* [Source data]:
▬▬▬

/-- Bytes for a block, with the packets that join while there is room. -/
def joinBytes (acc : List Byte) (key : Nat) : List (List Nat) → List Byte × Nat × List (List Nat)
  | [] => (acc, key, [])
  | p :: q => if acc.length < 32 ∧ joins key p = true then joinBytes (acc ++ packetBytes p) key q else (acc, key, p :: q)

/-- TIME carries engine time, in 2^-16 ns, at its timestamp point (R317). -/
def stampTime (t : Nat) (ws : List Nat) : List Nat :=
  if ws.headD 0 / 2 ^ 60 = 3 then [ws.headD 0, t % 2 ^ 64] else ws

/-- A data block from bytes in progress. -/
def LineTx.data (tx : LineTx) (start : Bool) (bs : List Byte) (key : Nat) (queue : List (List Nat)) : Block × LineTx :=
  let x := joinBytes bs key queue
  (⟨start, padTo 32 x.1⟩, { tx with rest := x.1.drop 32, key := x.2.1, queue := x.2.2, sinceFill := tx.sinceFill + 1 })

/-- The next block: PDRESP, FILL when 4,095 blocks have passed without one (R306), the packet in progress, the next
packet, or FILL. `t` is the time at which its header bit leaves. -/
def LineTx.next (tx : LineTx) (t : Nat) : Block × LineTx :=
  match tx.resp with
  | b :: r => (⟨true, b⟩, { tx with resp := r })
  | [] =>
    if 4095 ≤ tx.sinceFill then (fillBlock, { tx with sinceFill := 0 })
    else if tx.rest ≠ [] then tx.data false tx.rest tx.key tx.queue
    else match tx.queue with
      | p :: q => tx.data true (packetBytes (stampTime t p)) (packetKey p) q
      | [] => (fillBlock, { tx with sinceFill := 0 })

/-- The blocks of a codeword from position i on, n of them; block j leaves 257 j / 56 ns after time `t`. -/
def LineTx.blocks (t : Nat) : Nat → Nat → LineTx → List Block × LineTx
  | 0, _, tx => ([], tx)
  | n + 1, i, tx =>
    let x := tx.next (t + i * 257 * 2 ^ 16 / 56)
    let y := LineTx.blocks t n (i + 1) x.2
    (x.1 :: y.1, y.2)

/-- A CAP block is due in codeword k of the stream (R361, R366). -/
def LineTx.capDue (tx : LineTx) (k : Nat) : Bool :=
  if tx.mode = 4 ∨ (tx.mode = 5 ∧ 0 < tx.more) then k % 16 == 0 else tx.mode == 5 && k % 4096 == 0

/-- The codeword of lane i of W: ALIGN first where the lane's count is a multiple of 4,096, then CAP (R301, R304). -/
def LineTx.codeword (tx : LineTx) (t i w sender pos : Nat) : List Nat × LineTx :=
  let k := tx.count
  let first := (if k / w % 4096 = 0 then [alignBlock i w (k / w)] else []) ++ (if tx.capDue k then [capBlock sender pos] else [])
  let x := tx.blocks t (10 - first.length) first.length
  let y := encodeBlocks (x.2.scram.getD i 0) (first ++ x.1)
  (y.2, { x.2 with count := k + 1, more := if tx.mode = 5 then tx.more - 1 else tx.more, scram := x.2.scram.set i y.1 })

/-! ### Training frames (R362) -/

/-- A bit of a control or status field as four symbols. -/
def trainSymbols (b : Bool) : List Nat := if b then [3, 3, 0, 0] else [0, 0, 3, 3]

▬▬▬

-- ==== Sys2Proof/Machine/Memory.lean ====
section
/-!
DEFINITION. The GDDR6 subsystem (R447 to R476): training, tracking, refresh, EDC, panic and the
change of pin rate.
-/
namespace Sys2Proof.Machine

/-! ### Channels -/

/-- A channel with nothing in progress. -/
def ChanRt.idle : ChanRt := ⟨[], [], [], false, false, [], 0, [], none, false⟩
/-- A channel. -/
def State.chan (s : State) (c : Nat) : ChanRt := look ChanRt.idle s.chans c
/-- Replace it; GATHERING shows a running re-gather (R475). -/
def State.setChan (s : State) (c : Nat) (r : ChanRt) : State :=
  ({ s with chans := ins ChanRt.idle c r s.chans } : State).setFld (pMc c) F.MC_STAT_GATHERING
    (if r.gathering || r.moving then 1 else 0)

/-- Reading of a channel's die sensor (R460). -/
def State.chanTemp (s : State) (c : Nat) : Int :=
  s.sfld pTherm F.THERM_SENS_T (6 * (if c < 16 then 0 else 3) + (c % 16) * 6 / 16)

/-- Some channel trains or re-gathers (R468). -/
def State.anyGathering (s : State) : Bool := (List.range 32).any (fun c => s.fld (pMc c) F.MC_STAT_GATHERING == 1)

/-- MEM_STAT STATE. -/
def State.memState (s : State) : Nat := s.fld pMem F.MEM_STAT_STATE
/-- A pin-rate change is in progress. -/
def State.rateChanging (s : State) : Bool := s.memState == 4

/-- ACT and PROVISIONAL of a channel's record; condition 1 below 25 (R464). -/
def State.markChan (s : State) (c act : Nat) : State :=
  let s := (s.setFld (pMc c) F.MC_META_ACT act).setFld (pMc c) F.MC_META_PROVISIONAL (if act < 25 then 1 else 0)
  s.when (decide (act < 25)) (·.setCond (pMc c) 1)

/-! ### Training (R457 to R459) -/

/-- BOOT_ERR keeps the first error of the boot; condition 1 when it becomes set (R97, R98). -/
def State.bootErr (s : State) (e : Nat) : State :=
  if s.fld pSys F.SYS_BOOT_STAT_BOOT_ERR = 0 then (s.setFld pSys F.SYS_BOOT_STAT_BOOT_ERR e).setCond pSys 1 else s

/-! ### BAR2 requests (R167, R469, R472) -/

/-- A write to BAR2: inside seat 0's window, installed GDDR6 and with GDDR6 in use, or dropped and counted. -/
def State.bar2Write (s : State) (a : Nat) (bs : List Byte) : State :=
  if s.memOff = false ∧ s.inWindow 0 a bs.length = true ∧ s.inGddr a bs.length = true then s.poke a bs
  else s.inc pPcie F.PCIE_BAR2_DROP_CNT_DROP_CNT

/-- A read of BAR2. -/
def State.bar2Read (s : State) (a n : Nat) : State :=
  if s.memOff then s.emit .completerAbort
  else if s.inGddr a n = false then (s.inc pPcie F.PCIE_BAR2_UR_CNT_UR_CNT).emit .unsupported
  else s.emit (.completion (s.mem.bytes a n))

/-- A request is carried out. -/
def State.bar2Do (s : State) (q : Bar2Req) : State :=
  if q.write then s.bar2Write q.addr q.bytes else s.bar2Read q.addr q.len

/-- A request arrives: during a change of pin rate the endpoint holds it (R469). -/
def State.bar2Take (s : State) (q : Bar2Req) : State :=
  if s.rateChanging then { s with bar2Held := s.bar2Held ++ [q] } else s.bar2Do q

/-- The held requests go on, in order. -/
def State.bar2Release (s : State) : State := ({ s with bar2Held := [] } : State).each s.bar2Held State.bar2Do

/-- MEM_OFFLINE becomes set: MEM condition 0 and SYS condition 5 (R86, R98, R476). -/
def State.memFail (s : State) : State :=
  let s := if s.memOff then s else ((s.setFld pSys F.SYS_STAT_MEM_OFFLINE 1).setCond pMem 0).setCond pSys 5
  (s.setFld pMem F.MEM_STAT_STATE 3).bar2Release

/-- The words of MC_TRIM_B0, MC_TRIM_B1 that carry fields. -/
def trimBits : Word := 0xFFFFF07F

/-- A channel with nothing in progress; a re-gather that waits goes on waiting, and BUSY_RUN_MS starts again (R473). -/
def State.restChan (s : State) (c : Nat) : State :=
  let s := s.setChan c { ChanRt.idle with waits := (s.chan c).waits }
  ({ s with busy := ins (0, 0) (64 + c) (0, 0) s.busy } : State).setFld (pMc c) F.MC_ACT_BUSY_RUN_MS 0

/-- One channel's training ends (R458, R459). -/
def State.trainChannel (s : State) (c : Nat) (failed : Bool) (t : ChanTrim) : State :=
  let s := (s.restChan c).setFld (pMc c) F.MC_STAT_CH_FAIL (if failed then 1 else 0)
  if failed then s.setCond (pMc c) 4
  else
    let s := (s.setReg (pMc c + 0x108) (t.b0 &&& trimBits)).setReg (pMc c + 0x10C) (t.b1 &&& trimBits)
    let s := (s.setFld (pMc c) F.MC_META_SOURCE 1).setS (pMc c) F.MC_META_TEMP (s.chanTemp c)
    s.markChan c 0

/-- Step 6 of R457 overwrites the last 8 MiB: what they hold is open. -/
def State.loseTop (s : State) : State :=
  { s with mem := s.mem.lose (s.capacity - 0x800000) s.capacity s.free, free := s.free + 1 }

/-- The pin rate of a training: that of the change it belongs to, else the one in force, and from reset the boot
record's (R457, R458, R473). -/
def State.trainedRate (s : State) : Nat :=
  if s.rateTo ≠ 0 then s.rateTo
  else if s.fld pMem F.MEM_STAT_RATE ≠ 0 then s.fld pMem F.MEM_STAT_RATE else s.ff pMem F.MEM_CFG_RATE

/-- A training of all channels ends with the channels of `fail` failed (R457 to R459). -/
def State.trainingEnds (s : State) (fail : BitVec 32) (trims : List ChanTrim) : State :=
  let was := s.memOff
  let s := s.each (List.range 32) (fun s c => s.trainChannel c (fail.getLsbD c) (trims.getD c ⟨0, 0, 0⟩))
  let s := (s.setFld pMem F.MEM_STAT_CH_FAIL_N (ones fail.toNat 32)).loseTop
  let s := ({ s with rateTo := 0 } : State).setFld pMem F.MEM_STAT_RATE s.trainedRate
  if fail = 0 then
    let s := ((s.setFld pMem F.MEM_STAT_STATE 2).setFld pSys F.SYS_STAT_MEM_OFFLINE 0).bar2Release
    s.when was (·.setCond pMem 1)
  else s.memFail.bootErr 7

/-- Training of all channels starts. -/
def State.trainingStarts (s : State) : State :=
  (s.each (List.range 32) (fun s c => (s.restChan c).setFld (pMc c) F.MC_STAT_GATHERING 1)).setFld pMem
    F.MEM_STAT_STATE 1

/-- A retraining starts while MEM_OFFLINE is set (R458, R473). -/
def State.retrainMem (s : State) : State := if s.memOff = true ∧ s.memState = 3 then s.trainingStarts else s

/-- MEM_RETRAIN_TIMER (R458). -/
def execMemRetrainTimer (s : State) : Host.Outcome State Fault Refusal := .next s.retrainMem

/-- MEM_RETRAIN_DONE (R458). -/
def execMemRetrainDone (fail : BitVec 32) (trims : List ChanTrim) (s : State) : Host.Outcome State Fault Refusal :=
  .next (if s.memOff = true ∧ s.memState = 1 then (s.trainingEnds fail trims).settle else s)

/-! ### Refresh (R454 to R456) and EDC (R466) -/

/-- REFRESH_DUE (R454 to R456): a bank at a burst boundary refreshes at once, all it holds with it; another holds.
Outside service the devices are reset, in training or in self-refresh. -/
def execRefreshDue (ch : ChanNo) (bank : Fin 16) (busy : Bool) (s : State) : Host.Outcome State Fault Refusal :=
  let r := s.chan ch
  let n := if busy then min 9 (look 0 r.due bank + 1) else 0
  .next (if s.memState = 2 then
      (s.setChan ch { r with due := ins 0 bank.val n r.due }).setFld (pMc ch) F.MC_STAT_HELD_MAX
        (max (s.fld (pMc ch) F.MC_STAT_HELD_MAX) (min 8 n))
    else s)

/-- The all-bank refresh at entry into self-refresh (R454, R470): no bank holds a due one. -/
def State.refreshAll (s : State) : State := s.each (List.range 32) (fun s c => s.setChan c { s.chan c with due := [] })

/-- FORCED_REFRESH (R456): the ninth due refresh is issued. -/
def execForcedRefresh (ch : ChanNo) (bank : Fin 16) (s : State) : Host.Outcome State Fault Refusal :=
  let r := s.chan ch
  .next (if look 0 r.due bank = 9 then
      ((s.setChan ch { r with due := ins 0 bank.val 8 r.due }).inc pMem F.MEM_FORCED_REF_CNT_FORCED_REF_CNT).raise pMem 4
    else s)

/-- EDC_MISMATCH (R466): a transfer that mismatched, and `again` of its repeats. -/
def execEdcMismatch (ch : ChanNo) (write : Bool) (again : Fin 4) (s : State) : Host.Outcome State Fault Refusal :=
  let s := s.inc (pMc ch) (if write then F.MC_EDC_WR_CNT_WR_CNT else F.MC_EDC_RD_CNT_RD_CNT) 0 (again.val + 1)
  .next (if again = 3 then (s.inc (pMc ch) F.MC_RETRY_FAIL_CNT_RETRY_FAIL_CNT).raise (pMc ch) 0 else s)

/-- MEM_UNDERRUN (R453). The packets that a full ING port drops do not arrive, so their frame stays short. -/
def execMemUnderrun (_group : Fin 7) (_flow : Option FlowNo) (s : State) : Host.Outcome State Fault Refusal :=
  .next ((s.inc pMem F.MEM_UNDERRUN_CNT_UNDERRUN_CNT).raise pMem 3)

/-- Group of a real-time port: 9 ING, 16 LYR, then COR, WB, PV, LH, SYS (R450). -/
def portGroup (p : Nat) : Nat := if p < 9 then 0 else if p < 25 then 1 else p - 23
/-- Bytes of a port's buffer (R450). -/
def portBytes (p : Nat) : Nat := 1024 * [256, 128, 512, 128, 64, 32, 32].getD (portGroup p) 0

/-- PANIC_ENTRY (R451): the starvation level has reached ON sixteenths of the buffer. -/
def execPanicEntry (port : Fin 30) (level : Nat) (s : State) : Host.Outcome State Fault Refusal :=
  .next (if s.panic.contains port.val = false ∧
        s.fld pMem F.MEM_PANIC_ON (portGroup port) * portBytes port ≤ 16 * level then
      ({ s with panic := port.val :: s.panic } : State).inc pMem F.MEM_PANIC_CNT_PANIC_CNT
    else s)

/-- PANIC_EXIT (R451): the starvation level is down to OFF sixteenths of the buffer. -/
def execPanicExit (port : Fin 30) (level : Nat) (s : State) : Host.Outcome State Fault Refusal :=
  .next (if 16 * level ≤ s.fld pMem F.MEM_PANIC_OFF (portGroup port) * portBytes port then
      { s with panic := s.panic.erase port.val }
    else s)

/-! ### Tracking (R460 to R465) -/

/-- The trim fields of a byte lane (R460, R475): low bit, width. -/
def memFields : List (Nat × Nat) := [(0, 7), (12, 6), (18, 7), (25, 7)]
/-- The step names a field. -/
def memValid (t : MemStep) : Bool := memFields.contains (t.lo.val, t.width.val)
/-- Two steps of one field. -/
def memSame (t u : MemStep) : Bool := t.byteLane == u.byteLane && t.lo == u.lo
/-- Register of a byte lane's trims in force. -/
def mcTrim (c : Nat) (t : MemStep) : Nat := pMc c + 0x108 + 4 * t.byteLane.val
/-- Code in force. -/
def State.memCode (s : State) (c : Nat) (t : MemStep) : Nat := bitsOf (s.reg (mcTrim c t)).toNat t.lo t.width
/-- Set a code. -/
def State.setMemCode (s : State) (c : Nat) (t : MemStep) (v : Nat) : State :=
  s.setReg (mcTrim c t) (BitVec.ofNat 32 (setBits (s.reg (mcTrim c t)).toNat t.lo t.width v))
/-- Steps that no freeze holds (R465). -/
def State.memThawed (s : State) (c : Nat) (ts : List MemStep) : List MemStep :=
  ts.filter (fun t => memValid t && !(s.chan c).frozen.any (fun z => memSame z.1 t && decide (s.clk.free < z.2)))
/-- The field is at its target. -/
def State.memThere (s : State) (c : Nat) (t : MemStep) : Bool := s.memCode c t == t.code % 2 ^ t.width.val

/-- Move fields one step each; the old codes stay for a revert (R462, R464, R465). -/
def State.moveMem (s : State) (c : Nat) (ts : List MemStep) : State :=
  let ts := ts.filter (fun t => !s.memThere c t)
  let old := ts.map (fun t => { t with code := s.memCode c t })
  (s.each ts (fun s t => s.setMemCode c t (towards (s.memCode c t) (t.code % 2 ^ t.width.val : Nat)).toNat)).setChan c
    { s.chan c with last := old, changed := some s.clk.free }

▬▬▬

* [Directions for this task]: Please copy, exactly and with nothing else, the lines above beginning at the line that has "carry fields. -/" and ending with the line that has "else s.memFail.bootErr 7".

* [The answer]:
/-- The words of MC_TRIM_B0, MC_TRIM_B1 that carry fields. -/
def trimBits : Word := 0xFFFFF07F

/-- A channel with nothing in progress; a re-gather that waits goes on waiting, and BUSY_RUN_MS starts again (R473). -/
def State.restChan (s : State) (c : Nat) : State :=
  let s := s.setChan c { ChanRt.idle with waits := (s.chan c).waits }
  ({ s with busy := ins (0, 0) (64 + c) (0, 0) s.busy } : State).setFld (pMc c) F.MC_ACT_BUSY_RUN_MS 0

/-- One channel's training ends (R458, R459). -/
def State.trainChannel (s : State) (c : Nat) (failed : Bool) (t : ChanTrim) : State :=
  let s := (s.restChan c).setFld (pMc c) F.MC_STAT_CH_FAIL (if failed then 1 else 0)
  if failed then s.setCond (pMc c) 4
  else
    let s := (s.setReg (pMc c + 0x108) (t.b0 &&& trimBits)).setReg (pMc c + 0x10C) (t.b1 &&& trimBits)
    let s := (s.setFld (pMc c) F.MC_META_SOURCE 1).setS (pMc c) F.MC_META_TEMP (s.chanTemp c)
    s.markChan c 0

/-- Step 6 of R457 overwrites the last 8 MiB: what they hold is open. -/
def State.loseTop (s : State) : State :=
  { s with mem := s.mem.lose (s.capacity - 0x800000) s.capacity s.free, free := s.free + 1 }

/-- The pin rate of a training: that of the change it belongs to, else the one in force, and from reset the boot
record's (R457, R458, R473). -/
def State.trainedRate (s : State) : Nat :=
  if s.rateTo ≠ 0 then s.rateTo
  else if s.fld pMem F.MEM_STAT_RATE ≠ 0 then s.fld pMem F.MEM_STAT_RATE else s.ff pMem F.MEM_CFG_RATE

/-- A training of all channels ends with the channels of `fail` failed (R457 to R459). -/
def State.trainingEnds (s : State) (fail : BitVec 32) (trims : List ChanTrim) : State :=
  let was := s.memOff
  let s := s.each (List.range 32) (fun s c => s.trainChannel c (fail.getLsbD c) (trims.getD c ⟨0, 0, 0⟩))
  let s := (s.setFld pMem F.MEM_STAT_CH_FAIL_N (ones fail.toNat 32)).loseTop
  let s := ({ s with rateTo := 0 } : State).setFld pMem F.MEM_STAT_RATE s.trainedRate
  if fail = 0 then
    let s := ((s.setFld pMem F.MEM_STAT_STATE 2).setFld pSys F.SYS_STAT_MEM_OFFLINE 0).bar2Release
    s.when was (·.setCond pMem 1)
  else s.memFail.bootErr 7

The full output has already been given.